ZIERATH: Well, you know, you kind of brought this up earlier. And one of the things we're really thinking about is whether or not any of these effects could be transferred to the next generation, and so that's one of the questions we'll try to answer. And the other is, what other nutrients or lifestyle modifications could change the chemical tagging(ph) on the DNA, this DNA methylation?

So we have published a study earlier that people with diabetes, Type 2 diabetes, they have sort of the opposite effect with exercise. They have too many of these methyl groups, and they have a reduced expression of these proteins, and they have a worsening of their metabolic phenotype.

So the idea would be that if we could take diabetic patients, have them come in and exercise, would the exercise be sufficient for them to restore the specialized proteins that can burn fat and glucose and help them with their metabolic control?

FLATOW: And how would you test whether it can be transferred to the next generation? I have visions of my own, but I want to know if they match...

ZIERATH: Yeah. Yeah. Well, obviously, to do that study, you know, in my offspring or your offspring, we'd have to wait quite a long time. So one way to do that is to, you know, to take animal models. And you can do work performance tests in animals, and you could study their running capacity or their performance capacity and measure some of their DNA methylation, and then ask if their offspring has also received the benefit of an exercise, life-time exercise program throughout.

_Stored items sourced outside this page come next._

@[simp] theorem Ports.get_set_self (ps : Ports) (p : Port) (v : Byte) : (ps.set p v).get p = v := by
  cases p <;> rfl

theorem Ports.get_set_ne (ps : Ports) {p q : Port} (v : Byte) (h : q ≠ p) : (ps.set p v).get q = ps.get q := by
  cases p <;> cases q <;> first | rfl | exact absurd rfl h

@[simp] theorem Ports.get_ofFn (f : Port → Byte) (p : Port) : (Ports.ofFn f).get p = f p := by
  cases p <;> rfl

theorem Ports.ext_get {a b : Ports} (h : ∀ p, a.get p = b.get p) : a = b := by
  cases a; cases b
  have hb := h .b; have hc := h .c; have hd := h .d; have he := h .e
  simp only [Ports.get] at hb hc hd he
  simp [hb, hc, hd, he]

end Sys2Proof.Machine
end

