/-- Settles O44: `peek_memWrite_self`, `peek_memWrite_of_ne` and `memWrite_memWrite`. -/
theorem locationsReadBackWhatWasWritten : Obligations.LocationsReadBackWhatWasWritten :=
  ⟨fun _ _ v hlatch hrom => peek_memWrite_self hlatch hrom v, fun _ _ _ v hne => peek_memWrite_of_ne hne v,
    fun s l v => memWrite_memWrite l v s⟩

/-- Only the converter's registers have a read with a side effect (20_memory.md R46). -/
theorem memRead_state {l : Loc} (hL : l ≠ .adcL) (hH : l ≠ .adcH) (s : State) : (memRead l s).2 = s := by
  cases l with
  | adcL => exact absurd rfl hL
  | adcH => exact absurd rfl hH
  | buf i | port p | btn | trig | gamma i => rfl

/-- Settles O45: the low-byte read has latched the high byte, so a later write to the register is not seen (log 9). -/
theorem sampleReadIsNotTorn : Obligations.SampleReadIsNotTorn :=
  ⟨fun s _ hL hH => memRead_state hL hH s, fun _ _ _ => rfl,
    fun s => ⟨by rw [readSample_eq, combine_toNat], congrArg Prod.snd (readSample_eq s)⟩⟩

/-! ### Who writes each register (10_state.md section 1) -/

/-- The control handler writes the buffer only in the mode Attract (43_control_handler.md R114). -/
theorem controlHandler_attract_of_buf_ne (h : (controlHandler s).buf ≠ s.buf) :
    effMode (controlHandler s).mode = .attract := by
  by_contra hmode
  exact h (controlHandler_buf_of_not_attract hmode)

/-- Settles O47: operation by operation, what is not written is as before, by the field laws of the handlers and updates. -/
theorem registersChangeOnlyByTheirWriters : Obligations.RegistersChangeOnlyByTheirWriters := by
  intro i s t h
  cases i with
  | isrc =>
    obtain ⟨-, rfl⟩ := dispatch_eq_next.mp h
    refine ⟨fun hbuf => .inr ⟨rfl, controlHandler_attract_of_buf_ne (s := clearPending .control s) hbuf⟩, ?_⟩
    simp [Pending.set]
  | isrr | isrs =>
    obtain ⟨-, rfl⟩ := dispatch_eq_next.mp h
    simp [Pending.set]
  | nop | rst | start | stop | tickc | tickr | adcdone v | btn level | pinwr p v =>
    cases h
    simp [Pending.set]

/-- The sample handler leaves the converter's latch empty (log 9). -/
theorem sampleHandler_adcLatch_of_empty (h : s.adcLatch = none) : (sampleHandler s).adcLatch = none := by
  obtain ⟨_, _, e⟩ | ⟨_, e⟩ := sampleHandler_cases s
  · rw [e]
  · rw [e, h]

/-! ### The frame over the named locations (20_memory.md R40) -/

/-- Settles O46: for each operation, what stands behind a location it does not store to is as before. For `ISRS` and `ADC.H`
this takes the empty latch, which the handler leaves empty. -/
theorem locationsOutsideTheStoresKeepTheirValue : Obligations.LocationsOutsideTheStoresKeepTheirValue := by
  intro i s t hlatch h l hl
  cases i with
  | nop | start | stop | tickc | tickr => cases h; exact peek_congr l rfl rfl rfl rfl rfl rfl rfl
  | rst =>
    cases h
    exact peek_congr_at (fun i hi => by simp [storesTo, hi, Loc.inBuf] at hl)
      (fun p hp => by simp [storesTo, hp, Loc.inPorts] at hl) (fun _ => rfl) (fun _ => rfl) (fun _ => rfl)
      fun htrig => by simp [storesTo, htrig] at hl
  | adcdone v =>
    cases h
    exact peek_congr_at (fun _ _ => rfl) (fun _ _ => rfl) (fun hL => by simp [storesTo, hL] at hl)
      (fun hH => by simp [storesTo, hH] at hl) (fun _ => rfl) fun _ => rfl
  | btn level =>
    cases h
    have hbtn : l ≠ .btn := by simpa [storesTo] using hl
    exact peek_congr_at (fun _ _ => rfl) (fun _ _ => rfl) (fun _ => rfl) (fun _ => rfl) (fun h => absurd h hbtn) fun _ => rfl
  | pinwr p v =>
    cases h
    have hport : l ≠ .port p := by simpa [storesTo] using hl
    refine peek_congr_at (fun _ _ => rfl) (fun q hq => ?_) (fun _ => rfl) (fun _ => rfl) (fun _ => rfl) fun _ => rfl
    exact Ports.get_set_ne s.ports _ fun hqp => hport (hq.trans (congrArg Loc.port hqp))
  | isrc =>
    obtain ⟨-, rfl⟩ := dispatch_eq_next.mp h
    refine peek_congr_at (fun i hi => ?_) (by simp) (by simp) (by simp) (by simp) fun htrig => ?_
    · have hmode : modeAfterButton s ≠ .attract := by simpa [storesTo, hi, Loc.inBuf] using hl
      simp [hmode]
    · have hpress : qualifiedPress s = false := by simpa [storesTo, htrig, Loc.inBuf] using hl
      simp [hpress]
  | isrr =>
    obtain ⟨-, rfl⟩ := dispatch_eq_next.mp h
    refine peek_congr_at (by simp) (fun p hp => ?_) (by simp) (by simp) (by simp) (by simp)
    have hdrives : drivesPorts s = false := by simpa [storesTo, hp, Loc.inPorts] using hl
    simp [hdrives]
  | isrs =>
    obtain ⟨-, rfl⟩ := dispatch_eq_next.mp h
    refine peek_congr_at (by simp) (fun p hp => ?_) (by simp) (fun _ => ?_) (by simp) (by simp)
    · have hattract : effMode s.mode = .attract := by simpa [storesTo, hp, Loc.inPorts] using hl
      rw [sampleHandler_of_attract (s := clearPending .sample s) hattract, clearPending_ports]
    · rw [sampleHandler_adcLatch_of_empty (s := clearPending .sample s) hlatch, hlatch, sampleHandler_adcH,
        clearPending_adcH]

/-! ### What a dispatch leaves (60_exceptions.md section 3) -/

@[simp] theorem handlerOf_btnN (src : Source) (s : State) : (handlerOf src s).btnN = s.btnN := by
  cases src <;> simp [handlerOf]

@[simp] theorem handlerOf_adcL (src : Source) (s : State) : (handlerOf src s).adcL = s.adcL := by
  cases src <;> simp [handlerOf]

@[simp] theorem handlerOf_adcH (src : Source) (s : State) : (handlerOf src s).adcH = s.adcH := by
  cases src <;> simp [handlerOf]

/-- Settles O16: the dispatch clears its own flag, and no handler writes a flag or one of these fields. -/
theorem dispatchClearsOnlyItsOwnFlag : Obligations.DispatchClearsOnlyItsOwnFlag := by
  intro s src hgie hpend
  refine ⟨_, exec_handler_of_enabled ((enabled_iff s src).mpr ⟨hgie, hpend⟩), ?_, fun other hne => ?_, ?_⟩
  · rw [handlerOf_pend, clearPending_pend, Pending.get_set_self]
  · rw [handlerOf_pend, clearPending_pend, Pending.get_set_ne s.pend false hne]
  · simp [hgie]

end Sys2Proof.Machine
end

section
/-! The step machine: what a step performs and when it is refused (30_encoding.md R60, R63; 60_exceptions.md R167, R169),
and a run of a schedule as its operations in order. -/

namespace Sys2Proof.Machine

variable {s t : State}

/-! ### One step -/

theorem step_of_legal {w : Word} {rest : List Word} {i : Instr} (hc : configOk s.cfg = true) (hs : s.schedule = w :: rest)
    (hd : decode w = .ok i) : step s = exec i { s with schedule := rest } :=
  step_of_perform (nextOp_legal hc hs hd)

/-- The next step performs the operation whose word is put before the schedule. -/
theorem step_pushWord_encode (hc : configOk s.cfg = true) (i : Instr) : step (pushWord (encode i) s) = exec i s :=
  step_of_legal (s := pushWord (encode i) s) hc rfl (decode_encode i)

/-- `withFetchWord` on an operation's word puts the word before the schedule and selects the handler (log 1, 2). -/
theorem withFetchWord_encode (s : State) (i : Instr) :
    s.withFetchWord 24 (encode i).toNat = pushWord (encode i) (selectHandler i s) := by
  have hword : BitVec.ofNat 24 ((encode i).toNat % 2 ^ 24) = encode i := by
    rw [Nat.mod_eq_of_lt (encode i).isLt, BitVec.ofNat_toNat, BitVec.setWidth_eq]
  rw [State.withFetchWord, hword, placeWord, decode_encode]

/-- Settles O48: the head of the schedule is fetched (`step_of_legal`); `withFetchWord` puts a word there. -/
theorem stepPerformsTheDecodedOperation : Obligations.StepPerformsTheDecodedOperation := by
  refine ⟨fun s w rest i hc hs hd => step_of_legal hc hs hd, fun s i hc henv => ?_, fun s src hc => ?_⟩
  · rw [withFetchWord_encode, selectHandler_env s henv, step_pushWord_encode hc]
  · have hselect : selectHandler src.handler s = { s with gie := true, pend := s.pend.set src true } := by
      cases src <;> rfl
    rw [withFetchWord_encode, hselect]
    exact step_pushWord_encode (s := { s with gie := true, pend := s.pend.set src true }) hc src.handler

theorem exec_handler_of_not_enabled {src : Source} (h : ¬ (s.gie = true ∧ s.pend.get src = true)) :
    exec src.handler s = .refused (.notEnabled src) := by
  obtain ⟨he, -⟩ | ⟨-, hrefused⟩ := exec_handler_cases s src
  · exact absurd ((enabled_iff s src).mp he) h
  · exact hrefused

theorem exec_eq_refused {i : Instr} {r : Refusal} : exec i s = .refused r ↔
    ∃ src, i = Source.handler src ∧ ¬ (s.gie = true ∧ s.pend.get src = true) ∧ r = .notEnabled src := by
  constructor
  · intro h
    obtain ⟨src, hi, hoff, hr⟩ := exec_refused_cases h
    exact ⟨src, hi, by rw [← enabled_iff, hoff]; decide, hr⟩
  · rintro ⟨src, rfl, hoff, rfl⟩
    exact exec_handler_of_not_enabled hoff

FLATOW: You mean it would be transferred to their sperm or their...

ZIERATH: It could be, yeah. I mean certainly that's something that we're looking at, is, you know, Romain has done an outstanding study where he studied rodents, and he studied male rats who received a high-fat diet, and he studied the offspring. So the mother was on a regular diet, and the father was on a high-fat diet. The father was fat and had signs of diabetes. And the offspring of that pair - the female offspring looked more like the father. And so the father could transfer some signals to the daughter, and it wasn't through changing the DNA code. That was changing some of the methylations. So we'd like to apply some of that work to exercise.

FLATOW: So this is - this means that it's being changed all throughout the body, or is it just in the part that's being exercised?

ZIERATH: Well, you know, that's also a really important question to resolve. So you know, when you exercise, many organs are involved. So you're, you know, you've got your fat cells involved, you've got your livers there. It's pumping out a little bit of glucose as you run along. So we're doing some studies now with a surgeon, Erik Naslund, and we've been able to get little pieces of liver and fat and muscle, and we've been able to ask whether or not there's tissue-specific changes in DNA methylation. In this case it's with individuals who are severely obese and then asking whether or not weight loss in severely obese people is sufficient to normalize the DNA methylation marks.

FLATOW: Wow. Very interesting stuff. Good questions, Dr. Zierath, and we'll have you back when you answer some of them, OK?

ZIERATH: Sure. OK.

FLATOW: All right. Dr. Juleen Zierath was co-author of this study in the journal Cell Metabolism. She's a professor of Clinical Integrative Physiology at the Karolinska Institute in Stockholm. Thanks for staying up late for us today.

ZIERATH: All right. Well, take care.

FLATOW: You too. Have a good weekend.

ZIERATH: Be sure you exercise now, Ira.